- _How to complete this task_
Given the records below, would you repeat exactly the lines that begin at the one containing "t := t, w := false" and end at the one containing "open Sys2Proof.Machine", inclusive?

- _Recorded data_
/-- 44_stack_control_flags.md, Jumps and subroutines: JSR pushes the high then the low byte of the address of its own
last byte and goes to its operand; the two stack bytes are the only ones that change. -/
def Obligations.JsrCalls : Prop :=
  (∀ w : Addr, encode (.jsr w) = [0x20, lo8 w, hi8 w]) ∧
  (∀ (w : Addr) (s : State), Memory.wf 2048 s.ram = true →
    ∃ t u, exec (.jsr w) s = .next t ∧
      Spec.BytesAfterStore (Spec.stack s.cpu.s) (hi8 (s.cpu.pc - 1)) s u ∧
      Spec.BytesAfterStore (Spec.stack (s.cpu.s - 1)) (lo8 (s.cpu.pc - 1)) u t ∧
      t = { s with ram := t.ram, cpu := { s.cpu with s := s.cpu.s - 2, pc := w }, cycles := 6 })

/-- The stack discipline of 44_stack_control_flags.md (Stack push and pull, Jumps and subroutines): PHP then PLP gives
the flags back, but for `B`, which takes the 1 in bit 4 of the pushed byte; JSR then RTS goes to the instruction after
the JSR; `S` is as before. -/
def Obligations.StackDiscipline : Prop :=
  ∀ s : State, Memory.wf 2048 s.ram = true →
    (∀ p : Flags, ∃ t u, exec .php s = .next t ∧ exec .plp (t.setP p) = .next u ∧
      u.cpu = { s.cpu with p := { s.cpu.p with b := true } }) ∧
    (∀ w : Addr, ∃ t u, exec (.jsr w) s = .next t ∧ exec .rts t = .next u ∧ u.cpu = s.cpu)

/-- 44_stack_control_flags.md, Conditional branches: the eight branches, taken exactly on their condition to the next
instruction's address plus the signed displacement; 2 cycles not taken, 3 taken in the page, 4 taken to another page. -/
def Obligations.BranchesBranch : Prop :=
  ∀ (k : Spec.Mnemonic) (op d : Byte) (i : Instr) (s : State), Spec.BranchRow k op d i →
    let target : Addr := BitVec.ofInt 16 (s.cpu.pc.toNat + d.toInt)
    encode i = [op, d] ∧
    (Spec.condition k s.cpu.p = false → exec i s = .next { s with cycles := 2 }) ∧
    (Spec.condition k s.cpu.p = true → exec i s = .next { s with
      cpu := { s.cpu with pc := target },
      cycles := if s.cpu.pc.toNat / 256 = target.toNat / 256 then 3 else 4 })

/-- 44_stack_control_flags.md R278, R279, R281 to R284 (and R280): each flag instruction writes its flag and nothing
else. -/
def Obligations.FlagInstructionsWriteOneFlag : Prop :=
  (encode .clc = [0x18] ∧ encode .sec = [0x38] ∧ encode .cli = [0x58] ∧ encode .sei = [0x78] ∧ encode .clv = [0xB8] ∧
    encode .cld = [0xD8] ∧ encode .sed = [0xF8]) ∧
  (∀ s : State,
    exec .clc s = .next { s with cpu := { s.cpu with p := { s.cpu.p with c := false } }, cycles := 2 } ∧
    exec .sec s = .next { s with cpu := { s.cpu with p := { s.cpu.p with c := true } }, cycles := 2 } ∧
    exec .cli s = .next { s with cpu := { s.cpu with p := { s.cpu.p with i := false } }, cycles := 2 } ∧
    exec .sei s = .next { s with cpu := { s.cpu with p := { s.cpu.p with i := true } }, cycles := 2 } ∧
    exec .clv s = .next { s with cpu := { s.cpu with p := { s.cpu.p with v := false } }, cycles := 2 } ∧
    exec .cld s = .next { s with cpu := { s.cpu with p := { s.cpu.p with d := false } }, cycles := 2 } ∧
    exec .sed s = .next { s with cpu := { s.cpu with p := { s.cpu.p with d := true } }, cycles := 2 })

/-- 44_stack_control_flags.md R286 and 45_unofficial.md R309 to R314: every NOP changes no register, no flag and no
memory and makes no data access; the absoluteX variants cost one more cycle when the index crosses a page. -/
def Obligations.NopsOnlyTakeTime : Prop :=
  (∀ (op : Byte) (operands : List Byte) (i : Instr) (n : Nat) (s : State), Spec.NopRow op operands i n →
    encode i = op :: operands ∧ exec i s = .next { s with cycles := n }) ∧
  (∀ (op : Byte) (w : Addr) (i : Instr) (s : State), Spec.NopIndexedRow op w i →
    encode i = [op, lo8 w, hi8 w] ∧
    exec i s = .next { s with cycles := if 255 < w.toNat % 256 + s.cpu.x.toNat then 5 else 4 })

/-! ## Interrupts -/

/-- 60_exceptions.md section 3 and 4 (the poll, taking the NMI and an IRQ): a pending NMI is taken whatever `I` is,
and clears the latch; an IRQ is taken when no NMI is pending, the line is asserted and `I` is clear; each entry is a
step of its own of 7 cycles; otherwise one instruction is executed. -/
def Obligations.InterruptsAreTakenAtTheBoundary : Prop :=
  ∀ s : State, s.cpu.halted = none →
    (s.cpu.nmiPending = true →
      cpuStep s = .next { enter 0xFFFA false { s with cpu := { s.cpu with nmiPending := false } } with cycles := 7 }) ∧
    (s.cpu.nmiPending = false → s.irqLine = true → s.cpu.p.i = false →
      cpuStep s = .next { enter 0xFFFE false s with cycles := 7 }) ∧
    (s.cpu.nmiPending = false → (s.irqLine = false ∨ s.cpu.p.i = true) →
      cpuStep s = exec (fetchInstr s).1 (fetchInstr s).2)

/-- 60_exceptions.md section 4 (the entry sequence, the frame on the stack): an entry writes the high and the low byte
of the program counter and the status byte, with bit 5 set and bit 4 the break bit, at 0x0100 + S and the two bytes
below (modulo the page); `S` goes down by three, `B` takes the break bit, `I` is set after the push, the program
counter is the word at the vector; every other byte, register and flag is unchanged. -/
def Obligations.EntrySequence : Prop :=
  ∀ (vec : Addr) (b : Bool) (s : State), vec = 0xFFFA ∨ vec = 0xFFFE → Memory.wf 2048 s.ram = true →
    let t := enter vec b s
    (∃ u v, Spec.BytesAfterStore (Spec.stack s.cpu.s) (hi8 s.cpu.pc) s u ∧
      Spec.BytesAfterStore (Spec.stack (s.cpu.s - 1)) (lo8 s.cpu.pc) u v ∧
      Spec.BytesAfterStore (Spec.stack (s.cpu.s - 2)) (Spec.statusByte s.cpu.p b) v t) ∧
    t = { s with
      ram := t.ram,
      cpu := { s.cpu with s := s.cpu.s - 3, p := { s.cpu.p with b := b, i := true },
                          pc := word (memRead (vec + 1) s).1 (memRead vec s).1 } }

/-- 44_stack_control_flags.md, BRK and NOP: where the parameter makes `I` mask BRK and `I` is set, BRK only costs its 7
cycles; otherwise it enters through 0xFFFE with the break bit set and the byte after the opcode skipped. -/
def Obligations.BrkEntersOrIsMasked : Prop :=
  encode .brk = [0x00] ∧
  ∀ s : State,
    (s.config.brkRespectsI = true → s.cpu.p.i = true → exec .brk s = .next { s with cycles := 7 }) ∧
    (s.config.brkRespectsI = false ∨ s.cpu.p.i = false →
      exec .brk s = .next { enter 0xFFFE true (s.setPc (s.cpu.pc + 1)) with cycles := 7 })

/-- 60_exceptions.md section 4 (Return): RTI after an entry resumes at the pushed program counter with every register
and flag as before the entry, but for `B`, which holds the break bit of the pushed byte; a BRK that is not masked,
because `I` is clear or the parameter lets `I` mask nothing, resumes at its address plus two. -/
def Obligations.ReturnUndoesEntry : Prop :=
  ∀ s : State, Memory.wf 2048 s.ram = true →
    (∀ (vec : Addr) (b : Bool), vec = 0xFFFA ∨ vec = 0xFFFE →
      ∃ t, exec .rti (enter vec b s) = .next t ∧ t.cpu = { s.cpu with p := { s.cpu.p with b := b } }) ∧
    (s.config.brkRespectsI = false ∨ s.cpu.p.i = false →
      ∃ t u, exec .brk s = .next t ∧ exec .rti t = .next u ∧
        u.cpu = { s.cpu with pc := s.cpu.pc + 1, p := { s.cpu.p with b := true } })

/-! ## The bus, the ports, the copy to OAM -/

/-- 20_memory.md R84: RAM and its mirrors are one array: after a write of `v` to an address below 0x2000 every address
of the same cell reads `v`, every other one below 0x2000 reads as before, and neither access changes anything else. -/
def Obligations.RamMirrorsAreOneArray : Prop :=
  ∀ (a b : Addr) (v : Byte) (s : State), Memory.wf 2048 s.ram = true → a.toNat < 0x2000 → b.toNat < 0x2000 →
    ∃ t, memWrite a v s = .next t ∧ t = { s with ram := t.ram } ∧
      (memRead b t).2 = t ∧
      (memRead b t).1 = if a.toNat % 0x800 = b.toNat % 0x800 then v else (memRead b s).1

/-- 20_memory.md section 1 (the cartridge, the collaborator window, open bus): a read of 0x8000 to 0xFFFF is the byte of
program code at that offset, round the 16 or 32 KiB of it; a write there, or to open bus, changes nothing; a write in
the collaborator window adds exactly its address and byte to the stream, newest first (log entry 5); a read of the
window or of open bus is a free value, whatever the draw counter holds, and moves only that counter (log entry 4). -/
def Obligations.RomAndWindows : Prop :=
  ∀ (a : Addr) (v : Byte) (s : State),
    (0x8000 ≤ a.toNat → s.cart.prgBlocks = .one →
      memRead a s = (Memory.get s.cart.prg ((a.toNat - 0x8000) % 16384), s)) ∧
    (0x8000 ≤ a.toNat → s.cart.prgBlocks = .two →
      memRead a s = (Memory.get s.cart.prg (a.toNat - 0x8000), s)) ∧
    (0x4018 ≤ a.toNat → memWrite a v s = .next s) ∧
    (0x4018 ≤ a.toNat ∧ a.toNat < 0x8000 ∨ a = 0x4014 →
      memRead a s = (Config.openBusRead s.draws, { s with draws := s.draws + 1 })) ∧
    (0x4000 ≤ a.toNat → a.toNat < 0x4018 → a ≠ 0x4014 →
      memWrite a v s = .next { s with extWrites := (a, v) :: s.extWrites } ∧
      memRead a s = (Config.extRead s.draws a, { s with draws := s.draws + 1 }))

/-- 46_ppu_ports.md section 10 (OAM-DMA): the copy puts the bytes of the page, in order, into OAM from `oam_addr` on,
wrapping, reads RAM and its mirrors or ROM directly, adds 513 cycles, and changes nothing else; a page 0x20 to 0x7F is
refused (log entry 10). -/
def Obligations.OamDmaCopiesAPage : Prop :=
  ∀ (page : Byte) (s : State), Memory.wf 256 s.ppu.oam = true →
    (page.toNat < 0x20 ∨ 0x80 ≤ page.toNat →
      ∃ t, memWrite 0x4014 page s = .next t ∧
        t = { s with ppu := { s.ppu with oam := t.ppu.oam }, dmaCycles := s.dmaCycles + 513 } ∧
        ∀ k : Nat, k < 256 →
          some (t.ppu.oamByte ((s.ppu.oamAddr.toNat + k) % 256)) =
            peek s (BitVec.ofNat 16 (page.toNat * 256 + k))) ∧
    (0x20 ≤ page.toNat ∧ page.toNat ≤ 0x7F → memWrite 0x4014 page s = .refused (.dmaSourceUnspecified page))

/-- 46_ppu_ports.md R333, R335, R339, R343, R345: a read of port 0, 1, 3, 5 or 6, at any address of the window,
returns the latch and changes nothing. -/
def Obligations.WriteOnlyPortsReadTheLatch : Prop :=
  ∀ (a : Addr) (s : State), 0x2000 ≤ a.toNat → a.toNat < 0x4000 →
    a.toNat % 8 = 0 ∨ a.toNat % 8 = 1 ∨ a.toNat % 8 = 3 ∨ a.toNat % 8 = 5 ∨ a.toNat % 8 = 6 →
    memRead a s = (s.ppu.latch, s)

/-- 46_ppu_ports.md sections 1 and 4 (status): a read of port 2 returns the three flags in bits 7, 6, 5 over the low
bits of the latch, loads the latch with that byte, clears `vblank` and `w`, and changes nothing else; a write loads
the latch only. -/
def Obligations.StatusPort : Prop :=
  ∀ (a : Addr) (s : State), 0x2000 ≤ a.toNat → a.toNat < 0x4000 → a.toNat % 8 = 2 →
    let r : Byte := BitVec.ofNat 8 (128 * s.ppu.vblank.toNat + 64 * s.ppu.sprite0Hit.toNat +
      32 * s.ppu.spriteOverflow.toNat + s.ppu.latch.toNat % 32)
    memRead a s = (r, { s with ppu := { s.ppu with vblank := false, w := false, latch := r } }) ∧
    ∀ d : Byte, memWrite a d s = .next { s with ppu := { s.ppu with latch := d } }

/-- 46_ppu_ports.md section 7 (data): the write goes to the video address in `v`, and `v` goes up by 1 or 32; a read
below the palette returns the buffer and refills it, a read of the palette returns the cell at once and buffers the
byte under it. -/
def Obligations.DataPort : Prop :=
  ∀ (a : Addr) (s : State), 0x2000 ≤ a.toNat → a.toNat < 0x4000 → a.toNat % 8 = 7 →
    let mir := s.cart.mirroring
    let va := s.ppu.v.toNat % 0x4000
    let next : BitVec 15 := BitVec.ofNat 15 (s.ppu.v.toNat + if s.ppu.ctrl.getLsbD 2 then 32 else 1)
    (∀ d : Byte, memWrite a d s =
      .next { s with ppu := { vramWrite mir { s.ppu with latch := d } va d with v := next } }) ∧
    (va < 0x3F00 → memRead a s = (s.ppu.readBuffer,
      { s with ppu := { s.ppu with readBuffer := vramRead mir s.ppu va, v := next, latch := s.ppu.readBuffer } })) ∧
    (0x3F00 ≤ va → memRead a s = (vramRead mir s.ppu va,
      { s with ppu := { s.ppu with readBuffer := vramRead mir s.ppu (va - 0x1000), v := next,
                                   latch := vramRead mir s.ppu va } }))

/-- 46_ppu_ports.md section 6 (scroll and VRAM address): which bits of `t`, `x`, `v` each of the two writes sets,
field by field; every bit not named is unchanged. -/
def Obligations.ScrollAndAddressPorts : Prop :=
  ∀ (a : Addr) (d : Byte) (s : State), 0x2000 ≤ a.toNat → a.toNat < 0x4000 →
    let u := s.ppu
    (a.toNat % 8 = 5 → u.w = false → ∃ t : BitVec 15,
      memWrite a d s = .next { s with ppu := { u with latch := d, t := t, x := d.extractLsb' 0 3, w := true } } ∧
      t.extractLsb' 0 5 = d.extractLsb' 3 5 ∧ t.extractLsb' 5 10 = u.t.extractLsb' 5 10) ∧
    (a.toNat % 8 = 5 → u.w = true → ∃ t : BitVec 15,
      memWrite a d s = .next { s with ppu := { u with latch := d, t := t, w := false } } ∧
      t.extractLsb' 12 3 = d.extractLsb' 0 3 ∧ t.extractLsb' 5 5 = d.extractLsb' 3 5 ∧
      t.extractLsb' 0 5 = u.t.extractLsb' 0 5 ∧ t.extractLsb' 10 2 = u.t.extractLsb' 10 2) ∧
    (a.toNat % 8 = 6 → u.w = false → ∃ t : BitVec 15,
      memWrite a d s = .next { s with ppu := { u with latch := d, t := t, w := true } } ∧
      t.extractLsb' 8 6 = d.extractLsb' 0 6 ∧ t.getLsbD 14 = false ∧ t.extractLsb' 0 8 = u.t.extractLsb' 0 8) ∧
    (a.toNat % 8 = 6 → u.w = true → ∃ t : BitVec 15,
      memWrite a d s = .next { s with ppu := { u with latch := d, t := t, v := t, w := false } } ∧
      t.extractLsb' 0 8 = d ∧ t.extractLsb' 8 7 = u.t.extractLsb' 8 7)
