-- ==== Sys2Proof/Tests/Slice0.lean ====
section
/-! SUPPORT. The model's own tests: ill-formed terms are refused, the words of the spec's `Encodings` lines decode to
their instructions, single steps give the results of 95_test_vectors.md, and each statement's hypotheses can be met. -/

namespace Sys2Proof.Tests

open Sys2Proof.Machine

/-! ## Well-formedness -/

/-- The one check of `Instr.wellFormed`: an `unmapped` term with a mapped byte is refused. -/
theorem test_wellFormed_refuses_mapped_byte : (Instr.unmapped 0xA9).wellFormed = false := by decide

theorem test_wellFormed_accepts : (Instr.unmapped 0x02).wellFormed = true ∧ (Instr.ldaImmediate 0xFF).wellFormed = true := by
  decide

/-! ## Decoding: the words of the `Encodings` lines of 41_load_store_transfer.md to 45_unofficial.md, with the operand
bytes 0x34 and 0x12; the unmapped bytes of 30_encoding.md R138 -/

theorem test_decode_row_0 :
    decode [0x00] = .ok (.brk, []) ∧
    decode [0x01, 0x34] = .ok (.oraIndexIndirect 0x34, []) ∧
    decode [0x02] = .ok (.unmapped 0x02, []) ∧
    decode [0x03, 0x34] = .ok (.sloIndexIndirect 0x34, []) ∧
    decode [0x04, 0x34] = .ok (.nop04 0x34, []) ∧
    decode [0x05, 0x34] = .ok (.oraZeropage 0x34, []) ∧
    decode [0x06, 0x34] = .ok (.aslZeropage 0x34, []) ∧
    decode [0x07, 0x34] = .ok (.sloZeropage 0x34, []) ∧
    decode [0x08] = .ok (.php, []) ∧
    decode [0x09, 0x34] = .ok (.oraImmediate 0x34, []) ∧
    decode [0x0A] = .ok (.aslAccumulator, []) ∧
    decode [0x0B] = .ok (.unmapped 0x0B, []) ∧
    decode [0x0C, 0x34, 0x12] = .ok (.nop0C 0x1234, []) ∧
    decode [0x0D, 0x34, 0x12] = .ok (.oraAbsolute 0x1234, []) ∧
    decode [0x0E, 0x34, 0x12] = .ok (.aslAbsolute 0x1234, []) ∧
    decode [0x0F, 0x34, 0x12] = .ok (.sloAbsolute 0x1234, []) := by
  exact ⟨rfl, rfl, rfl, rfl, rfl, rfl, rfl, rfl, rfl, rfl, rfl, rfl, rfl, rfl, rfl, rfl⟩

theorem test_decode_row_1 :
    decode [0x10, 0x34] = .ok (.bpl 0x34, []) ∧
    decode [0x11, 0x34] = .ok (.oraIndirectIndex 0x34, []) ∧
    decode [0x12] = .ok (.unmapped 0x12, []) ∧
    decode [0x13, 0x34] = .ok (.sloIndirectIndex 0x34, []) ∧
    decode [0x14, 0x34] = .ok (.nop14 0x34, []) ∧
    decode [0x15, 0x34] = .ok (.oraZeropageX 0x34, []) ∧
    decode [0x16, 0x34] = .ok (.aslZeropageX 0x34, []) ∧
    decode [0x17, 0x34] = .ok (.sloZeropageX 0x34, []) ∧
    decode [0x18] = .ok (.clc, []) ∧
    decode [0x19, 0x34, 0x12] = .ok (.oraAbsoluteY 0x1234, []) ∧
    decode [0x1A] = .ok (.nop1A, []) ∧
    decode [0x1B, 0x34, 0x12] = .ok (.sloAbsoluteY 0x1234, []) ∧
    decode [0x1C, 0x34, 0x12] = .ok (.nop1C 0x1234, []) ∧
    decode [0x1D, 0x34, 0x12] = .ok (.oraAbsoluteX 0x1234, []) ∧
    decode [0x1E, 0x34, 0x12] = .ok (.aslAbsoluteX 0x1234, []) ∧
    decode [0x1F, 0x34, 0x12] = .ok (.sloAbsoluteX 0x1234, []) := by
  exact ⟨rfl, rfl, rfl, rfl, rfl, rfl, rfl, rfl, rfl, rfl, rfl, rfl, rfl, rfl, rfl, rfl⟩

- _Answer area_
      memWrite a d s = .next { s with ppu := { u with latch := d, t := t, w := false } } ∧
      t.extractLsb' 12 3 = d.extractLsb' 0 3 ∧ t.extractLsb' 5 5 = d.extractLsb' 3 5 ∧
      t.extractLsb' 0 5 = u.t.extractLsb' 0 5 ∧ t.extractLsb' 10 2 = u.t.extractLsb' 10 2) ∧
    (a.toNat % 8 = 6 → u.w = false → ∃ t : BitVec 15,
      memWrite a d s = .next { s with ppu := { u with latch := d, t := t, w := true } } ∧
      t.extractLsb' 8 6 = d.extractLsb' 0 6 ∧ t.getLsbD 14 = false ∧ t.extractLsb' 0 8 = u.t.extractLsb' 0 8) ∧
    (a.toNat % 8 = 6 → u.w = true → ∃ t : BitVec 15,
      memWrite a d s = .next { s with ppu := { u with latch := d, t := t, v := t, w := false } } ∧
      t.extractLsb' 0 8 = d ∧ t.extractLsb' 8 7 = u.t.extractLsb' 8 7)
-- ==== Sys2Proof/Tests/Slice0.lean ====
section
/-! SUPPORT. The model's own tests: ill-formed terms are refused, the words of the spec's `Encodings` lines decode to
their instructions, single steps give the results of 95_test_vectors.md, and each statement's hypotheses can be met. -/

namespace Sys2Proof.Tests

open Sys2Proof.Machine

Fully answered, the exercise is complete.